Since Russia invaded Ukraine, a growing share of Eurasian trade has been rerouted via Central Asia. Incidents of backdoor trade, the re-exporting of dual-use goods such as electronics and machinery through Central Asian intermediaries to Russia have emerged, resulting in the sanctioning of entities involved and warnings being issued to regional governments. Russian imports from Kazakhstan and Kyrgyzstan have surged since 2022, as shown through think-tank analysis documenting large re-export spikes: Kyrgyzstan’s exports to Russia increased in volume by 250% in 2022, Kazakhstan’s by 39%, and Uzbekistan’s by 77% between 2021 and 2023 –  much of it re-exports of goods not produced locally.

Meanwhile, the war has accelerated the rise of the Trans-Caspian Middle Corridor, an alternative route bypassing Russia. Freight volumes jumped from around 600,000 tons in 2021 to 1.5 million in 2022, and then soared to over 4.1 million tons in the first 11 months of 2024 – a 63% year-on-year increase. Central Asian governments have indicated that they intend to maintain and expand these diversified transport links even if peace returns, viewing them as a permanent strategic gain.

Currently, U.S. tariffs on Central Asia include a baseline 10% duty on exports from Kyrgyzstan, Uzbekistan, Tajikistan, and Turkmenistan, while Kazakhstan has faced a 25% customs duty since August 1. Because most of Kazakhstan’s U.S.-bound commodities – such as oil, uranium, and silver – are exempt, however, the headline rate has hit a relatively small slice of shipments. Nevertheless, it has raised compliance costs for non-resource exporters and prompted the Kazakh government to lobby the U.S. to soften the impact. Region-wide, tariffs are unlikely to upend total trade volumes but could redirect supply chains and financing, especially if the U.S. pursues threatened 100% “secondary” tariffs tied to Russia.

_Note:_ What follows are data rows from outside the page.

-- ==== Sys2Proof/Tests/Witnesses.lean ====
section
/-! SUPPORT. Witnesses: for every statement with hypotheses, a concrete state and operands that meet them, one for
each clause, at the boundary of its range. The theorem of a statement has its name. -/

namespace Sys2Proof.Tests

-- One evaluation at a time: each waits for the kernel, and in one text they would wait in a hundred threads.
set_option Elab.async false

open Sys2Proof.Machine

/-! ## States -/

/-- The invariants hold in a clean-entry state on a legal panel, in any mode of the table, with an empty FrameBuffer,
whatever SMALL12 and the inbox. -/
theorem cleanEntry_invariant {p : HardwareProfile} {id : BitVec 8} {m : DisplayMode} (hp : profileLegal p = true)
    (hm : mode? testConfig id = some m) : Invariant (cleanEntry p id) where
  configLegal := testConfig_legal
  fbCanonical := rfl
  fbInside := fun _ h => nomatch h
  panelLegal := fun _ => hp
  activeMode := fun _ => ⟨rfl, m, hm⟩
  zoom := fun h => nomatch h
  cursor := fun h => nomatch h
  contrast := by show (50 : BitVec 7).toNat ≤ 100; decide
  amLabel := by
    show labelWidth (resetState testConfig).amLabel ≤ testConfig.ampmCap
    decide +kernel
  pmLabel := by
    show labelWidth (resetState testConfig).pmLabel ≤ testConfig.ampmCap
    decide +kernel
  onlyVisibleInk := fun _ b h => by simp [bitAt, Memory.read, cleanEntry, resetState, clearByte] at h

/-- A clean-entry state is active in its mode. -/
theorem cleanEntry_active {p : HardwareProfile} {id : BitVec 8} {m : DisplayMode} (hp : profileLegal p = true)
    (hm : mode? testConfig id = some m) : Active (cleanEntry p id) m := ⟨cleanEntry_invariant hp hm, rfl, rfl, hm⟩

/-- Panel 2 in mode 0 with the Cursor of SET_POSITION. -/
def cursorEntry (h c r : Nat) : State := { entry0 with cur := cursorAt entry0.hw h c r }

theorem cursorEntry_invariant {h c r : Nat} (h1 : 1 ≤ h) (h2 : h ≤ 32) (hc : c ≤ 1024) (hr : r ≤ 255) :
    Invariant (cursorEntry h c r) := by
  have i : Invariant entry0 := cleanEntry_invariant (by decide) rfl
  exact ⟨i.configLegal, i.fbCanonical, i.fbInside, i.panelLegal, i.activeMode, i.zoom,
    fun _ => ⟨rfl, h1, h2, Nat.mul_mod_right 8 _, hc, hr, rfl⟩, i.contrast, i.amLabel, i.pmLabel, i.onlyVisibleInk⟩

/-- Mode 0 zoomed: mode 1, from mode 0. -/
def zoomEntry : State := { cleanEntry (panel 64 32 0 0) 1 with zoomed := true, baseModeId := 0 }

theorem zoomEntry_active : Active zoomEntry mode1 := by
  have i : Invariant (cleanEntry (panel 64 32 0 0) 1) := cleanEntry_invariant (by decide) rfl
  exact ⟨⟨i.configLegal, i.fbCanonical, i.fbInside, i.panelLegal, i.activeMode,
    fun _ => ⟨rfl, by decide, mode0, rfl, rfl⟩, i.cursor, i.contrast, i.amLabel, i.pmLabel, i.onlyVisibleInk⟩,
    rfl, rfl, rfl⟩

Scenarios: Ceasefire, Prolonged War, or Realignment

A ceasefire or peace deal would likely stabilize energy and food prices, reduce the risks posed by secondary sanctions, and affirm Central Asia’s policy of neutrality, while also empowering the region to strengthen its role as a trade and mediation hub by leveraging newly developed transport corridors and drawing fresh investment interest. However, while the Middle Corridor should persist as a politically backed, upgraded alternative thanks to ongoing Kazakh–Turkish investment, should peace normalize trade, many shippers are expected to shift part of their volumes back to the cheaper, higher-capacity northern route via Russia.

In contrast, a prolonged conflict would keep markets volatile and sanctions pressure high – forcing harder policy choices about re-exports – yet it could simultaneously diminish Moscow’s capacity to exert any coercive influence, providing Central Asia more space to pursue independent alignments and expand ties with countries like China and Turkey.

Finally, a major power realignment – for instance, an outcome to the summit that heavily favors Ukrainian – could accelerate the region’s movement away from Russia, enhancing cooperation with Western powers, Turkey, and China. Conversely, a perceived Russian victory might prompt renewed pressure on Central Asia, though even then, China is poised to reinforce its influence through investment and infrastructure leadership.

Looking Ahead

Whatever the Alaska summit brings, Central Asia will adapt, using its geography and multi-vector diplomacy to protect sovereignty and extract benefits. From new Silk Roads to recalibrated tariffs, the ripple effects of any Trump–Putin handshake will be felt from the Caspian to the Pamirs for years to come.